Doch dann kam mir eine Erinnerung wieder hoch.
Seine Worte.
„Mein Muichiro!"
Mein Herz setzte einen Schlag aus.
Was meinte er damit? Warum hatte er es so besitzergreifend gesagt? Und warum... warum fühlte es sich so gut an?
Ich spürte, wie mir warm wurde, und bevor ich wusste, was ich tat, drehte ich mich um und rannte los.
Zurück zu Genya.
Ich hatte keine Ahnung, was genau ich wollte, aber mein Körper bewegte sich einfach von selbst.
Er stand immer noch dort, als ich ihn erreichte, mit seiner blutenden Faust und einem verwirrten Ausdruck auf dem Gesicht.
„Muichi—"
Bevor er den Satz beenden konnte, prallte ich gegen ihn und umarmte ihn fest.
„Uff!" keuchte er überrascht.
Ich presste mein Gesicht gegen seine Schulter und schloss die Augen. Seine Wärme... sein Geruch... es war irgendwie beruhigend.

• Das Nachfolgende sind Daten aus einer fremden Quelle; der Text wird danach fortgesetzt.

theorem test_T26_read_trim : nextIs (exec .rd32TrngTrim (base.setTrng { base.trng with lock := true, trimVal := 9 }))
    (fun t => t.main.val == 0x80000009) = true := by decide +kernel

/-- V2.15: the line high, a handler registered: HostISR begins it. -/
theorem test_irq_deliver :
    nextIs (exec .irqDeliver ((trngAt false false true true).setHandler { fn := .trngIsr, ctx := .present })) (fun t =>
      t.inIsr && t.isr.stack == [.code [.call (.trngIsr .present) rfl]] && t.main == base.main) = true := by decide +kernel

/-! ### Procedures (V2.12, V2.14) -/

theorem test_E2_E3_tags :
    nextIs (exec (.shaInit (some 0) (.unknown 7) .big) base) (fun t => t.main.code == some .error && t.ctxs == []) = true ∧
      nextIs (exec (.shaInit none (.unknown 7) .big) base) (fun t => t.main.code == some .invalidInput) = true := by
  decide +kernel

theorem test_E4_E5_empty_update :
    nextIs (exec (.sha256Update (some 0) none 0) (hostAt .sha256 32)) (fun t => t.main.code == some .ok) = true ∧
      nextIs (exec (.sha256Update (some 0) none 5) (hostAt .sha256 32)) (fun t =>
        t.main.code == some .invalidInput) = true := by decide +kernel

/-- E6 to E8: the order of the argument and the lifecycle checks, in the engine and in the dispatcher. -/
theorem test_E6_E7_E8_check_order :
    let s := base.setCtx 0 { activeCtx .sha256 with life := .consumed }
    nextIs (exec (.sha256Update (some 0) (some dataBuf) 1) s) (fun t => t.faults == [.ctxState]) = true ∧
      nextIs (exec (.sha256Update (some 0) none 5) s) (fun t => t.main.code == some .invalidInput) = true ∧
      nextIs (exec (.shaUpdate (some 0) none 5) s) (fun t => t.faults == [.ctxState]) = true := by decide +kernel

theorem test_E9_finish_output : nextIs (exec (.sha256Finish (some 0) none (some lenBuf)) (hostAt .sha256 32)) (fun t =>
    t.main.code == some .invalidOutput) = true := by decide +kernel

theorem test_E16_E17_E18_hca_init :
    nextIs (exec (.hcaShaInit .absent (some 0) (.known .sha256) .big) base) (fun t =>
        t.main.code == some .invalidInput) = true ∧
      nextIs (exec (.hcaShaInit .present (some 0) (.unknown 9) .big) base) (fun t => t.main.code == some .error) = true ∧
      nextIs (exec (.hcaShaInit .present (some 0) (.known .sha256) .big) inHandler) (fun t =>
        t.faults == [.isrContext] && t.isr.stopped && !t.main.stopped) = true := by decide +kernel

theorem test_T33_T34_T35_trng_init :
    nextIs (exec (.trngInit .absent) base) (fun t => t.main.code == some .invalidInput) = true ∧
      nextIs (exec (.trngInit .present) inHandler) (fun t => t.faults == [.isrContext]) = true ∧
      nextIs (exec (.trngInit .present) (base.setSlot (some { dst := outBuf, cb := 0 }))) (fun t =>
        t.faults == [.trngOverlap]) = true := by decide +kernel

theorem test_A3_A4_A5_async :
    nextIs (exec (.trngAcquireAsync .present none (some 1)) base) (fun t => t.main.code == some .invalidOutput) = true ∧
      nextIs (exec (.trngAcquireAsync .present (some outBuf) none) base) (fun t =>
        t.main.code == some .invalidInput) = true ∧
      nextIs (exec (.trngAcquireAsync .present (some { addr := 0x80002002, size := 4 }) (some 1)) base) (fun t => t.faults == [.dstAlign]) =
        true := by decide +kernel

/-! ### Single steps of a host agent -/

/-- Five bytes of caller memory, of which buffers are passed that nest and overlap. -/
def nested : State := base.withBuffer 0x1000 [1, 2, 3, 4, 5]
abbrev outerBuf : Buf := { addr := 0x1000, size := 5 }
abbrev innerBuf : Buf := { addr := 0x1001, size := 2 }

/-- R202: an access is valid within the buffer it was given, whatever other buffers hold: the outer buffer is whole, and the
inner one ends though caller memory goes on. -/
theorem test_nested_buffers :
    (nested.load 1 outerBuf 4).main.val = 5 ∧ (nested.load 1 outerBuf 4).faults = [] ∧
      (nested.load 1 innerBuf 1).main.val = 3 ∧ (nested.load 1 innerBuf 2).faults = [.hostMem] ∧
      (nested.store 4 innerBuf 0 7).faults = [.hostMem] ∧ (nested.store 4 innerBuf 0 7).mem = nested.mem ∧
      (nested.load 1 { addr := 0x1004, size := 2 } 1).faults = [.hostMem] := by decide +kernel

/-- R31: with no step enabled every agent holds; the free inputs go on. -/
theorem test_no_step_enabled : nextIs (step noTrng) (fun t =>
    t.withInputs noTrng.inputs == noTrng && t.inputs.irqOn == [true, true, true]) = true := by decide +kernel

/-- R503: the digest byte stored is that of the accumulator as it is at the store. -/
theorem test_finish_stores_the_present_accumulator :
    let s := (hostAt .sha256 32).push [.swFinishOut 0 .sha256 outBuf lenBuf 0]
    nextIs (hostStep (s.setCtx 0 (activeCtx .sha224))) (fun t => memRead t.mem 0x2000 == some 0xc1) = true ∧
      nextIs (hostStep s) (fun t => memRead t.mem 0x2000 == some 0x6a) = true := by decide +kernel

„Danke", murmelte ich leise.
Genya erstarrte. Eine Sekunde lang bewegte er sich nicht. Dann spürte ich, wie sich seine Arme langsam um mich legten. Zögerlich. Als wäre er sich nicht sicher, ob er das durfte.
„Äh... Muichiro...?" fragte er unsicher.
„Sag noch mal, dass ich dein Muichiro bin", forderte ich.
Er zog scharf die Luft ein.
„W-was?"
Ich löste mich etwas von ihm und sah zu ihm hoch. Seine Wangen waren rot, seine Lippen leicht geöffnet.
„Du hast es vorhin gesagt. ‚Mein Muichiro'. Sag es noch mal."
Er schluckte. Seine Augen huschten nervös hin und her.
„M-mein Muichiro", brachte er schließlich heraus.
Etwas in meiner Brust flatterte. Ich spürte, wie sich meine Finger in seinem Hemd verkrampften.
Ich wollte... ich wollte mehr davon hören.
Von ihm.
Aber... das war dumm, oder? Ich meine... es war Genya.
Mein Genya.
Ich wurde rot.
Verdammt. Was war das für ein Gefühl?